(Stored items)
-- ==== Sys2Proof/Laws/Kept/PlcOps.lean ====
section
/-! SUPPORT. What the operations of Machine/PlcOps.lean keep: the waiting commands, what was sent, the stored tables. -/
namespace Sys2Proof.Machine

theorem wrPh_kept {s0 : State} {x0 : Fld} {x1 : Nat} {x2 : Nat} {x3 : State} (hf0 : x0.known) (h : Kept s0 x3) :
    Kept s0 (wrPh x0 x1 x2 x3) := by
  unfold wrPh
  try dsimp only
  with_reducible repeat' first
    | assumption | apply wrI_kept | apply Kept.foldl | apply Kept4.of | simp only [Kept.mk_iff] | split | intro _

theorem bumpPh_kept {s0 : State} {x0 : Fld} {x1 : Nat} {x2 : State} (hf0 : x0.known) (h : Kept s0 x2) :
    Kept s0 (bumpPh x0 x1 x2) := by
  unfold bumpPh
  try dsimp only
  with_reducible repeat' first
    | assumption | apply bumpI_kept | apply Kept.foldl | apply Kept4.of | simp only [Kept.mk_iff] | split | intro _

theorem modLink_kept {s0 : State} {x0 : Nat} {x1 : Nat} {x2 : PlcLink → PlcLink} {x3 : State} (h : Kept s0 x3) :
    Kept s0 (modLink x0 x1 x2 x3) := by
  unfold modLink
  try dsimp only
  with_reducible repeat' first
    | assumption | apply modPhase_kept | apply Kept.foldl | apply Kept4.of | simp only [Kept.mk_iff] | split | intro _

theorem modRoute_kept {s0 : State} {x0 : Nat} {x1 : Nat} {x2 : PlcRoute → PlcRoute} {x3 : State} (h : Kept s0 x3) :
    Kept s0 (modRoute x0 x1 x2 x3) := by
  unfold modRoute
  try dsimp only
  with_reducible repeat' first
    | assumption | apply modPhase_kept | apply Kept.foldl | apply Kept4.of | simp only [Kept.mk_iff] | split | intro _

theorem breakRoute_kept {s0 : State} {x0 : Nat} {x1 : Nat} {x2 : State} (h : Kept s0 x2) :
    Kept s0 (breakRoute x0 x1 x2) := by
  unfold breakRoute
  try dsimp only
  with_reducible repeat' first
    | assumption | apply bumpPh_kept | apply logEv_kept | apply modRoute_kept | exact P21.ROUTE_ERRS_known | apply Kept.foldl | apply Kept4.of | simp only [Kept.mk_iff] | split | intro _

theorem requeueFront_kept {s0 : State} {x0 : Nat} {x1 : PlcTx} {x2 : State} (h : Kept s0 x2) :
    Kept s0 (requeueFront x0 x1 x2) := by
  unfold requeueFront
  try dsimp only
  with_reducible repeat' first
    | assumption | apply modPhase_kept | apply Kept.foldl | apply Kept4.of | simp only [Kept.mk_iff] | split | intro _

theorem rerouted_kept {s0 : State} {x0 : Nat} {x1 : PlcTx} {x2 : State} (h : Kept s0 x2) :
    Kept s0 (rerouted x0 x1 x2) := by
  unfold rerouted
  try dsimp only
  with_reducible repeat' first
    | assumption | apply breakRoute_kept | apply requeueFront_kept | apply Kept.foldl | apply Kept4.of | simp only [Kept.mk_iff] | split | intro _

theorem plcSpendFc_kept {s0 : State} {x0 : Nat} {x1 : State} (h : Kept s0 x1) :
    Kept s0 (plcSpendFc x0 x1) := by
  unfold plcSpendFc
  try dsimp only
  with_reducible repeat' first
    | assumption | apply wrPh_kept | apply modPhase_kept | apply logEv_kept | exact P21.OUT_FC_known | apply Kept.foldl | apply Kept4.of | simp only [Kept.mk_iff] | split | intro _

theorem plcStartFc_kept {s0 : State} {x0 : Nat} {x1 : State} (h : Kept s0 x1) :
    Kept s0 (plcStartFc x0 x1) := by
  unfold plcStartFc
  try dsimp only
  with_reducible repeat' first
    | assumption | apply wrPh_kept | apply modPhase_kept | apply logEv_kept | exact P21.OUT_FC_known | apply Kept.foldl | apply Kept4.of | simp only [Kept.mk_iff] | split | intro _

theorem buildPlc_kept {s0 : State} {x0 : Nat} {x1 : PlcTx} {x2 : State} (h : Kept s0 x2) :
    Kept s0 (buildPlc x0 x1 x2).1 := by
  unfold buildPlc
  try dsimp only
  with_reducible repeat' first
    | assumption | apply modLink_kept | apply plcSpendFc_kept | exact P21.OUT_FC_known | apply Kept.foldl | apply Kept4.of | simp only [Kept.mk_iff] | split | intro _

theorem buildPlc_pair {s0 : State} {x0 : Nat} {x1 : PlcTx} {x2 : State} {y : State} {z} (e : (buildPlc x0 x1 x2) = (y, z)) (h : Kept s0 x2) :
    Kept s0 y := by
  have g : Kept s0 (buildPlc x0 x1 x2).1 := buildPlc_kept h
  rw [e] at g
  exact g

theorem joinCount_kept {s0 : State} {x0 : Nat} {x1 : State} (h : Kept s0 x1) :
    Kept s0 (joinCount x0 x1) := by
  unfold joinCount
  try dsimp only
  with_reducible repeat' first
    | assumption | apply wrPh_kept | exact P21.METERS_JOINED_known | apply Kept.foldl | apply Kept4.of | simp only [Kept.mk_iff] | split | intro _

end Sys2Proof.Machine
end

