theorem execTmPeriodBoundary_kept {s0 : State} {x0 : Fin 3} {x1 : List ToneMeas} {x2 : State} (h : Kept s0 x2) :
    Outcome.kept s0 (execTmPeriodBoundary x0 x1 x2) := by
  unfold execTmPeriodBoundary
  try dsimp only
  with_reducible repeat' first
    | assumption | apply Outcome.kept_next | apply modPhase_kept | apply linkPeriod_kept | exact P21.TM_PERIOD_known | apply Kept.foldl | apply Kept4.of | simp only [Kept.mk_iff] | split | intro _

theorem execTmBlankHoldExpire_kept {s0 : State} {x0 : Fin 3} {x1 : Nat} {x2 : Fin 8} {x3 : State} (h : Kept s0 x3) :
    Outcome.kept s0 (execTmBlankHoldExpire x0 x1 x2 x3) := by
  unfold execTmBlankHoldExpire
  try dsimp only
  with_reducible repeat' first
    | assumption | apply Outcome.kept_next | apply modLink_kept | exact P21.TM_BLANK_HOLD_known | apply Kept.foldl | apply Kept4.of | simp only [Kept.mk_iff] | split | intro _

theorem execRouteAdvertisement_kept {s0 : State} {x0 : Fin 3} {x1 : State} (h : Kept s0 x1) :
    Outcome.kept s0 (execRouteAdvertisement x0 x1) := by
  unfold execRouteAdvertisement
  try dsimp only
  with_reducible repeat' first
    | assumption | apply Outcome.kept_next | apply advertise_kept | exact P21.ADV_PERIOD_known | apply Kept.foldl | apply Kept4.of | simp only [Kept.mk_iff] | split | intro _

theorem execRouteAgeExpire_kept {s0 : State} {x0 : Fin 3} {x1 : Nat} {x2 : State} (h : Kept s0 x2) :
    Outcome.kept s0 (execRouteAgeExpire x0 x1 x2) := by
  unfold execRouteAgeExpire
  try dsimp only
  with_reducible repeat' first
    | assumption | apply Outcome.kept_next | apply modRoute_kept | exact P21.ROUTE_AGE_known | apply Kept.foldl | apply Kept4.of | simp only [Kept.mk_iff] | split | intro _

theorem execPlcAddrHoldExpire_kept {s0 : State} {x0 : Fin 3} {x1 : Nat} {x2 : State} (h : Kept s0 x2) :
    Outcome.kept s0 (execPlcAddrHoldExpire x0 x1 x2) := by
  unfold execPlcAddrHoldExpire
  try dsimp only
  with_reducible repeat' first
    | assumption | apply Outcome.kept_next | apply modPhase_kept | exact P21.ADDR_HOLD_known | apply Kept.foldl | apply Kept4.of | simp only [Kept.mk_iff] | split | intro _

theorem plcRetire_kept {s0 : State} {x0 : Nat} {x1 : State} (h : Kept s0 x1) :
    Kept s0 (plcRetire x0 x1) := by
  unfold plcRetire
  try dsimp only
  with_reducible repeat' first
    | assumption | apply joinCount_kept | apply modPhase_kept | apply Kept.foldl | apply Kept4.of | simp only [Kept.mk_iff] | split | intro _

theorem execTxAbortImpedance_kept {s0 : State} {x0 : Fin 3} {x1 : State} (h : Kept s0 x1) :
    Outcome.kept s0 (execTxAbortImpedance x0 x1) := by
  unfold execTxAbortImpedance
  try dsimp only
  with_reducible repeat' first
    | assumption | apply Outcome.kept_next | apply wrPh_kept | apply bumpPh_kept | apply modPhase_kept | apply logEv_kept | apply drawn_kept | apply requeueFront_kept | exact P21.STATE_known | exact P21.TRIP_LIMIT_known | exact P21.TX_ABORTS_known | apply Kept.foldl | apply Kept4.of | simp only [Kept.mk_iff] | split | intro _

theorem execTripRetryExpire_kept {s0 : State} {x0 : Fin 3} {x1 : State} (h : Kept s0 x1) :
    Outcome.kept s0 (execTripRetryExpire x0 x1) := by
  unfold execTripRetryExpire
  try dsimp only
  with_reducible repeat' first
    | assumption | apply Outcome.kept_next | apply modPhase_kept | apply Kept.foldl | apply Kept4.of | simp only [Kept.mk_iff] | split | intro _

theorem execTripBackoffExpire_kept {s0 : State} {x0 : Fin 3} {x1 : State} (h : Kept s0 x1) :
    Outcome.kept s0 (execTripBackoffExpire x0 x1) := by
  unfold execTripBackoffExpire
  try dsimp only
  with_reducible repeat' first
    | assumption | apply Outcome.kept_next | apply wrPh_kept | apply modPhase_kept | exact P21.STATE_known | exact P21.TRIP_BACKOFF_known | apply Kept.foldl | apply Kept4.of | simp only [Kept.mk_iff] | split | intro _

theorem execPlcRoutes_kept {s0 : State} {x0 : Hdr} {x1 : List Byte} {x2 : State} (h : Kept s0 x2) :
    Outcome.kept s0 (execPlcRoutes x0 x1 x2) := by
  unfold execPlcRoutes
  try dsimp only
  with_reducible repeat' first
    | assumption | apply Outcome.kept_next | apply runCmd_kept | exact Ans.kept_fail | exact Ans.kept_refuse | apply Ans.kept_done | apply Ans.kept_doneAtBeat | apply Ans.kept_accept | apply Ans.kept_stays | apply Kept.foldl | apply Kept4.of | simp only [Kept.mk_iff] | split | intro _

theorem plcFlush_kept {s0 : State} {x0 : State} (h : Kept s0 x0) :
    Kept s0 (plcFlush x0) := by
  unfold plcFlush
  try dsimp only
  with_reducible repeat' first
    | assumption | apply Kept.foldl | apply Kept4.of | simp only [Kept.mk_iff] | split | intro _

theorem plcPhaseStart_kept {s0 : State} {x0 : Nat} {x1 : State} (h : Kept s0 x1) :
    Kept s0 (plcPhaseStart x0 x1) := by
  unfold plcPhaseStart
  try dsimp only
  with_reducible repeat' first
    | assumption | apply wrPh_kept | apply periodField_kept | apply modPhase_kept | exact P21.STATE_known | exact P21.EN_known | apply Kept.foldl | apply Kept4.of | simp only [Kept.mk_iff] | split | intro _

theorem plcStart_kept {s0 : State} {x0 : State} (h : Kept s0 x0) :
    Kept s0 (plcStart x0) := by
  unfold plcStart
  try dsimp only
  with_reducible repeat' first
    | assumption | apply plcPhaseStart_kept | apply Kept.foldl | apply Kept4.of | simp only [Kept.mk_iff] | split | intro _

theorem plcStop_kept {s0 : State} {x0 : State} (h : Kept s0 x0) :
    Kept s0 (plcStop x0) := by
  unfold plcStop
  try dsimp only
  with_reducible repeat' first
    | assumption | apply wrPh_kept | apply plcFlush_kept | exact P21.STATE_known | exact P21.EN_known | apply Kept.foldl | apply Kept4.of | simp only [Kept.mk_iff] | split | intro _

**Task to carry out**
In the answer, give the lines from the first line of the data through the line with "namespace Sys2Proof.Machine", exactly as they appear and with no additions.

**Solution to this exercise**
-- ==== Sys2Proof/Laws/Kept/PlcOps.lean ====
section
/-! SUPPORT. What the operations of Machine/PlcOps.lean keep: the waiting commands, what was sent, the stored tables. -/
namespace Sys2Proof.Machine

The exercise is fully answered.